Since I want my blog to impact and encourage a diverse audience, I try to limit expressions of faith. I am after all a financial advisor, not a minister, and this is a coaching blog, not a sermon. Please forgive me if I push the boundary just this once as I explore the theme of hope and resiliency. My son, Quinn, died a little over six years ago. He was almost 15 months old but developmentally closer to 3 months. He was unable to nurse and connected to a feeding tube at night. Therapists and doctor visits were a regular part of my wife’s schedule (on top of raising three other young kids). Quinn smiled and cackled only a few precious times. Quinn’s chapter would not have been included if I were the author of life. Thankfully, God writes better stories than me and sees things that I cannot.
C.S. Lewis said that “God whispers to us in our pleasures, speaks to us in our consciences and shouts to us in our pain. Pain is God’s megaphone to a deaf and dying world.”
I am grateful for Quinn’s life and his death. Quinn brought me closer to the heart of God and transformed my appreciation of the resurrection story. He gave me a perspective that would have eluded me for decades. As William Blake penned, “This life’s dim windows of the soul/Distorts the heavens from pole to pole/And leads you to believe a lie/When you see with, not through, the eye. Learn to see in others what is underneath the surface.” One of my favorite Proverbs of King Solomon is “Even in laughter a heart may ache, and joy may end in grief.” People are craving encouragement, kindness, and love behind the mask of social media, makeup, and pretending.

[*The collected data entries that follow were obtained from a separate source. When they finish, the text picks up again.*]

-- ==== Sys2Proof/Laws/Group.lean ====
section
/-! SUPPORT. The group law of the machine is Mathlib's on every curve over an odd prime field (42_point.md R156, R158, R159, R171). -/

namespace Sys2Proof.Machine

open WeierstrassCurve.Affine

section
variable {m : Nat} {A B : ZMod m}

/-! ### Standing for a point -/

theorem Pt.Represents.in {q : Pt} {g : (shortCurve m A B).Point} (h : q.Represents g) : q.In m := by
  have := h.1.in
  rwa [h.2.1] at this

theorem shortCurve_equation_iff (x y : ZMod m) :
    (shortCurve m A B).Equation x y ↔ y ^ 2 = x ^ 3 + A * x + B := by
  rw [WeierstrassCurve.Affine.equation_iff]
  simp [shortCurve]

theorem shortCurve_negY (x y : ZMod m) : (shortCurve m A B).negY x y = -y := by
  simp [shortCurve, WeierstrassCurve.Affine.negY]

/-- Two values that stand for points of one curve name the same curve. -/
theorem Pt.Represents.curve {q r : Pt} {g h : (shortCurve m A B).Point} (hq : q.Represents g)
    (hr : r.Represents h) : q.a = r.a ∧ q.b = r.b :=
  ⟨hq.in.a.ext hr.in.a (hq.2.2.1.trans hr.2.2.1.symm), hq.in.b.ext hr.in.b (hq.2.2.2.1.trans hr.2.2.2.1.symm)⟩

/-- A value stands for one point only. -/
theorem Pt.Represents.unique {q : Pt} {g h : (shortCurve m A B).Point} (hg : q.Represents g)
    (hh : q.Represents h) : g = h := by
  obtain ⟨-, -, -, -, hg⟩ := hg
  obtain ⟨-, -, -, -, hh⟩ := hh
  cases g <;> cases h <;> simp_all

/-- A point has one value only. -/
theorem Pt.Represents.inj {q r : Pt} {g : (shortCurve m A B).Point} (hq : q.Represents g)
    (hr : r.Represents g) : q = r := by
  obtain ⟨ha, hb⟩ := hq.curve hr
  have hqi := hq.in
  have hri := hr.in
  have h1 := hq.2.2.2.2
  have h2 := hr.2.2.2.2
  cases g with
  | zero =>
    rw [hqi.eq_identity h1, hri.eq_identity h2, ha, hb]
  | some x y hxy =>
    obtain ⟨i1, x1, y1⟩ := h1
    obtain ⟨i2, x2, y2⟩ := h2
    have hx := hqi.x.ext hri.x (x1.trans x2.symm)
    have hy := hqi.y.ext hri.y (y1.trans y2.symm)
    obtain ⟨i, x, y, a, b⟩ := q
    obtain ⟨i', x', y', a', b'⟩ := r
    simp_all

theorem Pt.Represents.identity {q : Pt} {g : (shortCurve m A B).Point} (hq : q.Represents g) :
    (Pt.identity q.a q.b).Represents (0 : (shortCurve m A B).Point) := by
  obtain ⟨-, h2, h3, h4, -⟩ := id hq
  exact ⟨(Pt.identity_in hq.in.a hq.in.b).wf, h2, h3, h4, rfl⟩

theorem Pt.Represents.inf_iff {q : Pt} {g : (shortCurve m A B).Point} (hq : q.Represents g) :
    q.inf = true ↔ g = 0 := by
  obtain ⟨-, -, -, -, h⟩ := hq
  cases g with
  | zero => simp [h, Point.zero_def]
  | some x y hxy => simp [h.1]

/-! ### Addition (R156) -/

theorem padd_represents [Fact m.Prime] (hodd : m % 2 = 1) {q r : Pt} {g h : (shortCurve m A B).Point}
    (hq : q.Represents g) (hr : r.Represents h) : ∃ t, padd q r = .ok t ∧ t.Represents (g + h) := by
  obtain ⟨hca, hcb⟩ := hq.curve hr
  have hqi := hq.in
  have hri := hr.in
  cases g with
  | zero =>
    refine ⟨r, padd_inf_left hca hcb hq.2.2.2.2, ?_⟩
    rwa [← Point.zero_def, zero_add]
  | some x1 y1 n1 =>
    obtain ⟨qi, qx, qy⟩ := hq.2.2.2.2
    cases h with
    | zero =>
      refine ⟨q, padd_inf_right hca hcb qi hr.2.2.2.2, ?_⟩
      rwa [← Point.zero_def, add_zero]
    | some x2 y2 n2 =>
      obtain ⟨ri, rx, ry⟩ := hr.2.2.2.2
      by_cases hx : q.x = r.x
      · have hx12 : x1 = x2 := by rw [← qx, ← rx, hx]
        by_cases hy : q.y = r.y
        · have hqr : q = r := by
            obtain ⟨i, x, y, a, b⟩ := q
            obtain ⟨i', x', y', a', b'⟩ := r
            simp_all
          subst hqr
          have hy12 : y1 = y2 := by rw [← qy, ← ry]
          subst hx12 hy12
          by_cases h0 : q.y.v = 0
          · refine ⟨_, padd_vertical_tangent hqi qi h0, ?_⟩
            have hy0 : y1 = 0 := by rw [← qy]; exact hqi.y.eq_zero_iff.1 h0
            rw [Point.add_self_of_Y_eq (by rw [shortCurve_negY, hy0, neg_zero])]
            exact hq.identity
          · have h2 := two_mul_ne_zero hqi.y hodd h0
            rw [qy] at h2
            rcases padd_tangent hqi qi h0 with ⟨hz, -⟩ | ⟨-, t, s, he, hin, ti, ta, tb, hs, hX, hY⟩
            · exact absurd hz (by rwa [qy])
            have hne : y1 ≠ (shortCurve m A B).negY x1 y1 := by
              rw [shortCurve_negY]
              intro h
              exact h2 (by linear_combination h)
            refine ⟨t, he, hin.wf, by rw [ta]; exact hq.2.1, by rw [ta]; exact hq.2.2.1,
              by rw [tb]; exact hq.2.2.2.1, ?_⟩
            rw [Point.add_self_of_Y_ne hne]
            have hslope : (shortCurve m A B).slope x1 x1 y1 y1 = s := by
              rw [WeierstrassCurve.Affine.slope_of_Y_ne rfl hne, hs, qx, qy, hq.2.2.1,
                pow_sub_two_eq_inv' h2, shortCurve_negY, div_eq_mul_inv]
              simp only [shortCurve]
              congr 1 <;> ring
            refine ⟨ti, ?_, ?_⟩
            · rw [hX, WeierstrassCurve.Affine.addX, hslope, qx]
              simp only [shortCurve]
              ring
            · rw [hY, hX, WeierstrassCurve.Affine.addY, shortCurve_negY, WeierstrassCurve.Affine.negAddY,
                WeierstrassCurve.Affine.addX, hslope, qx, qy]
              simp only [shortCurve]
              ring
        · refine ⟨_, padd_vertical hqi hca hcb qi ri hx hy, ?_⟩
          have hy12 : y1 ≠ y2 := by
            rw [← qy, ← ry]
            exact fun h => hy (hqi.y.ext hri.y h)
          have hneg := (WeierstrassCurve.Affine.Y_eq_of_X_eq n1.1 n2.1 hx12).resolve_left hy12
          rw [Point.add_of_Y_eq hx12 hneg]
          exact hq.identity
      · have hx12 : x1 ≠ x2 := by
          rw [← qx, ← rx]
          exact fun h => hx (hqi.x.ext hri.x h)
        obtain ⟨t, s, he, hin, ti, ta, tb, hs, hX, hY⟩ := padd_chord hqi hri hca hcb qi ri hx
        refine ⟨t, he, hin.wf, by rw [ta]; exact hq.2.1, by rw [ta]; exact hq.2.2.1,
          by rw [tb]; exact hq.2.2.2.1, ?_⟩
        rw [Point.add_of_X_ne hx12]
        have hslope : (shortCurve m A B).slope x1 x2 y1 y2 = s := by
          rw [WeierstrassCurve.Affine.slope_of_X_ne hx12, hs, qx, qy, rx, ry,
            pow_sub_two_eq_inv' (sub_ne_zero.2 (Ne.symm hx12)), ← div_eq_mul_inv, ← neg_sub y1 y2,
            ← neg_sub x1 x2, neg_div_neg_eq]
        refine ⟨ti, ?_, ?_⟩
        · rw [hX, WeierstrassCurve.Affine.addX, hslope, qx, rx]
          simp only [shortCurve]
          ring
        · rw [hY, hX, WeierstrassCurve.Affine.addY, shortCurve_negY, WeierstrassCurve.Affine.negAddY,
            WeierstrassCurve.Affine.addX, hslope, qx, qy, rx]
          simp only [shortCurve]
          ring

/-! ### Negation (R158) -/

theorem pneg_represents {q : Pt} {g : (shortCurve m A B).Point} (hq : q.Represents g) :
    (pneg q).Represents (-g) := by
  have hqi := hq.in
  cases g with
  | zero =>
    have hi : q.inf = true := hq.2.2.2.2
    rw [pneg, if_pos hi]
    exact hq
  | some x y n =>
    obtain ⟨qi, qx, qy⟩ := hq.2.2.2.2
    obtain ⟨hw, hm, ha, hb, -⟩ := id hq
    have h2 := hqi.two_le
    rw [pneg, if_neg (by simp [qi]), Point.neg_some]
    refine ⟨?_, hm, ha, hb, qi, qx, ?_⟩
    · have hy : Fe.In m ⟨BitVec.ofNat 256 ((0 - (q.y.v.toNat : Int)) % q.a.m.toNat).toNat, q.a.m⟩ :=
        ⟨hm, wf_emod hqi.a.two_le _⟩
      have hin : Pt.In m { q with y := ⟨_, q.a.m⟩ } := ⟨hqi.x, hy, hqi.a, hqi.b, fun h => by simp [qi] at h⟩
      exact hin.wf
    · show Fe.toZ m ⟨_, _⟩ = _
      rw [Fe.toZ_ofEmod hm h2, shortCurve_negY, ← qy]
      push_cast
      rw [zero_sub]
      rfl

/-! ### Scalar multiplication (R159) -/

theorem pmulLoop_represents [Fact m.Prime] (hodd : m % 2 = 1) (fuel : Nat) {result current : Pt} {coef : Nat}
    {g h : (shortCurve m A B).Point} (hr : result.Represents g) (hc : current.Represents h)
    (hk : coef < 2 ^ fuel) : ∃ t, pmulLoop fuel result current coef = .ok t ∧ t.Represents (g + coef • h) := by
  induction fuel generalizing result current coef g h with
  | zero =>
    have h0 : coef = 0 := by omega
    subst h0
    exact ⟨result, rfl, by rwa [zero_nsmul, add_zero]⟩
  | succ fuel ih =>
    rw [pmulLoop]
    split
    · rename_i h0
      subst h0
      exact ⟨result, rfl, by rwa [zero_nsmul, add_zero]⟩
    · obtain ⟨u, hu, hur⟩ := padd_represents hodd hc hc
      obtain ⟨v, hv, hvr⟩ : ∃ v, (if coef % 2 = 1 then padd result current else .ok result) = .ok v ∧
          v.Represents (g + (coef % 2) • h) := by
        rcases Nat.mod_two_eq_zero_or_one coef with h2 | h2
        · exact ⟨result, by rw [if_neg (by omega)], by rwa [h2, zero_nsmul, add_zero]⟩
        · obtain ⟨v, hv, hvr⟩ := padd_represents hodd hr hc
          exact ⟨v, by rw [if_pos h2, hv], by rwa [h2, one_nsmul]⟩
      obtain ⟨t, ht, htr⟩ := ih (coef := coef / 2) hvr hur (by omega)
      refine ⟨t, by rw [hv, except_ok_bind, hu, except_ok_bind, ht], ?_⟩
      have hsum : g + coef • h = g + (coef % 2) • h + (coef / 2) • (h + h) := by
        rw [← two_nsmul, ← mul_nsmul, add_assoc, ← add_nsmul, Nat.mod_add_div]
      rw [hsum]
      exact htr

theorem pmul_represents [Fact m.Prime] (hodd : m % 2 = 1) {q : Pt} {k : Nat} {g : (shortCurve m A B).Point}
    (hq : q.Represents g) (hk : k < 2 ^ 256) : ∃ t, pmul q k = .ok t ∧ t.Represents (k • g) := by
  have hqi := hq.in
  obtain ⟨t, ht, htr⟩ := pmulLoop_represents hodd 256 hq.identity hq hk
  refine ⟨t, by rw [pmul, mkinf_same (hqi.a.same hqi.b), except_ok_bind, ht], ?_⟩
  rwa [zero_add] at htr

end

end Sys2Proof.Machine
end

Before Quinn passed away, one of our dear friends shared with my wife this advice, “Instead of asking God why, ask, now what?” Nothing wiser could have been said. When things don’t go our way, we like to whine…a lot. When I complained as a youngster, my mom, feigning deep empathy, would sing this song, “Gloom, despair, and agony on me. Deep, dark depression, excessive misery, ohhh Gloom, despair, and agony on me.” We all bare burdens. We are all unfairly treated at times. Health fails. People die. Kids die. Sin and brokenness are not a figment of our imagination. I know where hope can be found, but remember, this blog is not a sermon. However, Queen Lucy gave you a clue on my family Christmas card, “In our world too, a stable once had something inside it that was bigger than our whole world.”
Following Quinn’s service, several people commented on the strength of my faith and how it must sustain me.
While it might seem like wordplay, I do not feel indebted to my faith but to God Himself. In my journal I wrote, “I don’t know if Quinn ever really saw me, but I saw Him. God sees us, and I believe that is infinitely more important than our ability to see Him. His peace transcends our understanding and not the other way around.” I have a small tepee in my office that Quinn’s older sister made shortly before he died. On it her preschool teacher wrote, “Naomi is thankful for Quinn.” Quinn’s death led to Malachi’s birth. Tragedy produces treasure all the time. Hearing such stories brings me hope.